Zafer Özcivan
Ekonomist
Bir diyaliz hastası olarak özel diyaliz merkezlerinin maddi ve manevi problemlerini yakından takip ediyorum. Diyaliz hastalığı, maalesef diğer hastalıklardan daha hassas ve sürekli takip isteyen ve hiç akla gelmeyen sağlık problemlerinin yaşanabileceği bir sağlık sorunudur. Böbreklerin süzme görevinden yoksun olması nedeniyle idrar çıkışı maalesef kesiliyor ve iki diyaliz seansı arasında yediklerimizden aldığımız sıvı ile birlikte almak zorunda olduğumuz başta su olmak üzere diğer sıvılar damarlarımızda birikmekte ve diyaliz seansı ile aldığımız bu sıvılar boşaltılmaktadır.

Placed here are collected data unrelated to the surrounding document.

/-- R166: pending in SETUP, MODE in SERVICE; the restart takes effect as its reply is sent. -/
theorem test_restart :
    (after (.restart 3) riding).consoleQueue = [⟨0x21, 0, [3, 3, 0, 1, 3]⟩] ∧
    (after .consoleFrameSent (after (.restart 3) loaded)).modeRec.restartPending = false ∧
    (after .consoleFrameSent (after (.restart 3) loaded)).still = ⟨none, false⟩ := by decide +kernel

/-- R157: the ZONE table is written in SETUP and refused in SERVICE. -/
theorem test_tableWrite :
    (after (.tableWrite 3 2 0 (zoneBytes zoneTable)) State.reset).zone = zoneTable ∧
    (after (.tableWrite 3 2 0 (zoneBytes zoneTable)) State.reset).modeRec.checked = false ∧
    (after (.tableWrite 3 2 0 []) riding).consoleQueue = [⟨0x21, 0, [8, 3, 0, 1, 3]⟩] := by
  decide +kernel

/-- R49, R90: cabins 62 and 63 are loaded, and the 17 POLL elements fit one write of 53 bytes. -/
theorem test_tableWrite_elements :
    let cabin : List Byte := [1, 2, 3, 4, 5, 6, 7, 8, 20, 1]
    ((after (.tableWrite 3 3 62 (cabin ++ cabin)) State.reset).cabins.map fun c => c.capacity).drop 61 =
      [0, 20, 20] ∧
    (after (.tableWrite 3 6 0 (pollParamsBytes PollParams.default ++
      pollList.flatMap pollEntryBytes)) State.reset).pollEntries = pollList := by decide +kernel

/-- R159: element 4 of the POLL table with the mark. -/
theorem test_tableRead :
    (after (.tableRead 3 6 4 1) riding).consoleQueue =
      [⟨0x21, 0, [9, 3, 0, 1, 0, 6, 4, 1, 1, 11, 3, 0]⟩] := by decide +kernel

/-- R187, R173: eight cabins are 118 bytes in three parts. -/
theorem test_cabinRead :
    ((after (.cabinRead 3 56 8) riding).consoleQueue.map fun f => f.payload.length) = [60, 60, 13] ∧
    (after (.cabinRead 3 57 8) riding).consoleQueue = [⟨0x21, 0, [16, 3, 0, 1, 5]⟩] := by
  decide +kernel

/-- R75, R48: 12 riders are cut to the capacity of 8. -/
theorem test_cabinSetVerify :
    let t := after (.cabinSetVerify 3 6 12) (withCabin 6 { cabinOn 6 with state := .unverified })
    ((t.cabin 6).state, (t.cabin 6).count, t.latched.countSaturated) = (.loaded, 8, true) := by
  decide +kernel

theorem test_cabinSetCorrect :
    let t := after (.cabinSetCorrect 3 6 0) (withCabin 6 { cabinOn 6 with state := .loaded, count := 4 })
    ((t.cabin 6).state, (t.cabin 6).count) = (.empty, 0) := by decide +kernel

theorem test_cabinSetTakeOut :
    ((after (.cabinSetTakeOut 3 6 0) riding).cabin 6).state = .outOfService ∧
    (after (.cabinSetTakeOut 3 32 0) riding).consoleQueue = [⟨0x21, 0, [17, 3, 0, 1, 5]⟩] := by
  decide +kernel

theorem test_cabinSetReturn :
    ((after (.cabinSetReturn 3 6 0) (after (.cabinSetTakeOut 3 6 0) riding)).cabin 6).state = .empty := by
  decide +kernel

/-- R128: raised, and left when the class named is lower. -/
theorem test_holdPlace :
    (after (.holdPlace 4 1) (after (.holdPlace 3 2) riding)).holds =
      [⟨.console, .slow, 1, none, 10000, true, false⟩] ∧
    (after (.holdPlace 4 5) riding).consoleQueue = [⟨0x21, 0, [24, 4, 0, 1, 5]⟩] := by decide +kernel

/-- 6.5: ACTIVE while SILENT, OK once FEEDBACK has resumed. -/
theorem test_holdRelease :
    let s := after .feedbackTimeout riding
    (after (.holdRelease 3 7) s).consoleQueue = [⟨0x21, 0, [25, 3, 0, 1, 8]⟩] ∧
    (after (.holdRelease 3 7) (after (.feedback (feedbackAt 0 5000000)) s)).holds = [] := by
  decide +kernel

theorem test_holdList :
    (after (.holdList 3) State.reset).consoleQueue = [⟨0x21, 0, [0x1A, 3, 0, 1, 0, 2, 0, 0, 0,
      3, 3, 1, 255, 0, 0, 0, 0, 0, 1, 2, 3, 0, 255, 0, 0, 0, 0, 0, 1]⟩] := by decide +kernel

theorem test_snapshotTake :
    let s := after (.holdPlace 1 4) riding
    (after (.snapshotTake 3) s).snaps.unread = 0 ∧
    (after (.snapshotTake 3) riding).consoleQueue = [⟨0x21, 0, [0x1B, 3, 0, 1, 1]⟩] := by
  decide +kernel

/-- R141, R152: accepted with its number, and FAULT at once for a cabin beyond N. -/
theorem test_profileRun :
    (after (.profileRun 3 0 1 0) profiled).consoleQueue = [⟨0x21, 0, [0x20, 3, 0, 1, 0, 0]⟩] ∧
    (after (.profileRun 3 1 1 1) profiled).consoleQueue =
      [⟨0x21, 0, [0x20, 3, 0, 1, 20, 1, 0, 1]⟩] := by decide +kernel

/-- R151: the final reply stands before PROFILE STOP's own. -/
theorem test_profileStop :
    (after (.profileStop 3) (running 1 2)).consoleQueue =
      [⟨0x21, 0, [0x20, 9, 0, 1, 17, 0, 1, 2]⟩, ⟨0x21, 0, [0x21, 3, 0, 1, 0]⟩] := by decide +kernel

theorem test_profileStatus :
    (after (.profileStatus 3) (running 1 2)).consoleQueue =
      [⟨0x21, 0, [0x22, 3, 0, 1, 0, 1, 0, 1, 2, 0, 0, 3, 232, 1, 1]⟩] := by decide +kernel

theorem test_windRead :
    ((after (.windRead 3) riding).consoleQueue.map fun f => f.payload.length) = [60, 12] := by
  decide +kernel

Ancak dört saat süren bu tedavi sonrasında başta tansiyon düşüklüğü, bulantı kusma gibi olumsuzluklar yaşanmakta daha da ötesi sanki dayak yemiş gibi diyaliz sonrası evimize kendimizi zor atmaktayız.72 saatlik böbrek görevini dört saate düşürmek zorunda olduğumuzdan bir takım yan etkiler oluşabiliyor.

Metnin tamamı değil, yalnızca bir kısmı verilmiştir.